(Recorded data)
────────

-- ==== Sys2Proof/Laws/TouchReset.lean ====
section
/-!
SUPPORT. What the operations of Machine/Reset.lean touch.
-/

namespace Sys2Proof.Machine

open Sys2Proof

theorem State.setHq_touch (s : State) (f : HostIf → HostIf) (h : (f s.hq).queues.length = s.hq.queues.length)
    (hl : s.hq.ledger.length ≤ 512 → (f s.hq).ledger.length ≤ 512) : Touch 0x10000 s (State.setHq s f) := by
  unfold State.setHq
  with_reducible apply Touch.update (Touch.refl _ s)
  all_goals first
    | exact Or.inl rfl
    | with_reducible exact Or.inr rfl
    | exact fun w => ⟨w.1, w.2, w.3, w.4, h.trans w.5, w.6, w.7, hl w.8, w.9, w.10⟩

theorem State.setHq_four (s : State) (f : HostIf → HostIf) (h : s.hq.queues.length = 4 → (f s.hq).queues.length = 4)
    (hl : s.hq.ledger.length ≤ 512 → (f s.hq).ledger.length ≤ 512) : Touch 0x10000 s (State.setHq s f) := by
  unfold State.setHq
  with_reducible apply Touch.update (Touch.refl _ s)
  all_goals first
    | exact Or.inl rfl
    | with_reducible exact Or.inr rfl
    | exact fun w => ⟨w.1, w.2, w.3, w.4, h w.5, w.6, w.7, hl w.8, w.9, w.10⟩

theorem State.setRc_touch (s : State) (f : ResetCtl → ResetCtl) :
    Touch 0x8000 s (State.setRc s f) := by
  unfold State.setRc
  try dsimp only
  repeat' first
    | with_reducible apply Touch.refl
    | ((with_reducible apply Touch.foldl); rotate_left; intro v a; try dsimp only)
    | ((with_reducible apply Touch.foldlFst); rotate_left; intro v a; try dsimp only)
    | with_reducible apply Touch.cond
    | split
    | (with_reducible apply Touch.update) <;> first
      | exact Or.inl rfl
      | with_reducible exact Or.inr rfl
      | with_reducible exact fun w => ⟨w.1, w.2, w.3, w.4, w.5, w.6, w.7, w.8, w.9, w.10⟩
      | skip

theorem State.hwRecord_touch (s : State) (code sev : Nat) (noTime : Bool) (payload : Bytes) :
    Touch 0x4000 s (State.hwRecord s code sev noTime payload) := by
  unfold State.hwRecord
  try dsimp only
  repeat' first
    | with_reducible apply Touch.refl
    | ((with_reducible apply Touch.step); rotate_left; (with_reducible apply State.setEv_touch); (exact fun h => Recorder.push_ring _ _ h); exact rfl)
    | ((with_reducible apply Touch.foldl); rotate_left; intro v a; try dsimp only)
    | ((with_reducible apply Touch.foldlFst); rotate_left; intro v a; try dsimp only)
    | with_reducible apply Touch.cond
    | split
    | (with_reducible apply Touch.update) <;> first
      | exact Or.inl rfl
      | with_reducible exact Or.inr rfl
      | with_reducible exact fun w => ⟨w.1, w.2, w.3, w.4, w.5, w.6, w.7, w.8, w.9, w.10⟩
      | skip

theorem State.enterLedger_touch (s : State) (scope source seq : Nat) (cmd : Option CmdHdr) :
    Touch 0x10000 s (State.enterLedger s scope source seq cmd) := by
  unfold State.enterLedger
  with_reducible apply Touch.foldl
  · exact Touch.refl _ _
  · intro v a
    dsimp only
    split
    · refine State.setHq_touch v _ rfl ?_
      exact fun h => h
    · rename_i h
      refine State.setHq_touch v _ rfl ?_
      intro _
      simp only [List.length_append, List.length_cons, List.length_nil]
      omega

theorem State.rescope_touch (s : State) (scope : Nat) :
    Touch 0x10000 s (State.rescope s scope) := by
  unfold State.rescope
  try dsimp only
  repeat' first
    | with_reducible apply Touch.refl
    | ((with_reducible apply Touch.step); rotate_left; (with_reducible apply State.setHq_touch); (exact rfl; (intro h; simpa using h)); exact rfl)
    | ((with_reducible apply Touch.foldl); rotate_left; intro v a; try dsimp only)
    | ((with_reducible apply Touch.foldlFst); rotate_left; intro v a; try dsimp only)
    | with_reducible apply Touch.cond
    | split
    | (with_reducible apply Touch.update) <;> first
      | exact Or.inl rfl
      | with_reducible exact Or.inr rfl
      | with_reducible exact fun w => ⟨w.1, w.2, w.3, w.4, w.5, w.6, w.7, w.8, w.9, w.10⟩
      | skip

theorem State.forget_touch (s : State) (gone : CmdHdr → Bool) :
    Touch 0x20800 s (State.forget s gone) := by
  unfold State.forget
  try dsimp only
  repeat' first
    | with_reducible apply Touch.refl
    | ((with_reducible apply Touch.foldl); rotate_left; intro v a; try dsimp only)
    | ((with_reducible apply Touch.foldlFst); rotate_left; intro v a; try dsimp only)
    | with_reducible apply Touch.cond
    | split
    | (with_reducible apply Touch.update) <;> first
      | exact Or.inl rfl
      | with_reducible exact Or.inr rfl
      | with_reducible exact fun w => ⟨w.1, w.2, w.3, w.4, w.5, w.6, w.7, w.8, w.9, w.10⟩
      | skip

theorem State.forgetHost_touch (s : State) :
    Touch 0x20800 s (State.forgetHost s) := by
  unfold State.forgetHost
  try dsimp only
  repeat' first
    | with_reducible apply Touch.refl
    | ((with_reducible apply Touch.step); rotate_left; (first
        | with_reducible apply State.forget_touch); exact rfl)
    | ((with_reducible apply Touch.foldl); rotate_left; intro v a; try dsimp only)
    | ((with_reducible apply Touch.foldlFst); rotate_left; intro v a; try dsimp only)
    | with_reducible apply Touch.cond
    | split
    | (with_reducible apply Touch.update) <;> first
      | exact Or.inl rfl
      | with_reducible exact Or.inr rfl
      | with_reducible exact fun w => ⟨w.1, w.2, w.3, w.4, w.5, w.6, w.7, w.8, w.9, w.10⟩
      | skip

────────

- [Assigned task]
Each line from the top of the data, up to and including the line that contains "theorem State.setHq_four (s", should be set down exactly.

- [Final answer]
-- ==== Sys2Proof/Laws/TouchReset.lean ====
section
/-!
SUPPORT. What the operations of Machine/Reset.lean touch.
-/

namespace Sys2Proof.Machine

open Sys2Proof

theorem State.setHq_touch (s : State) (f : HostIf → HostIf) (h : (f s.hq).queues.length = s.hq.queues.length)
    (hl : s.hq.ledger.length ≤ 512 → (f s.hq).ledger.length ≤ 512) : Touch 0x10000 s (State.setHq s f) := by
  unfold State.setHq
  with_reducible apply Touch.update (Touch.refl _ s)
  all_goals first
    | exact Or.inl rfl
    | with_reducible exact Or.inr rfl
    | exact fun w => ⟨w.1, w.2, w.3, w.4, h.trans w.5, w.6, w.7, hl w.8, w.9, w.10⟩

theorem State.setHq_four (s : State) (f : HostIf → HostIf) (h : s.hq.queues.length = 4 → (f s.hq).queues.length = 4)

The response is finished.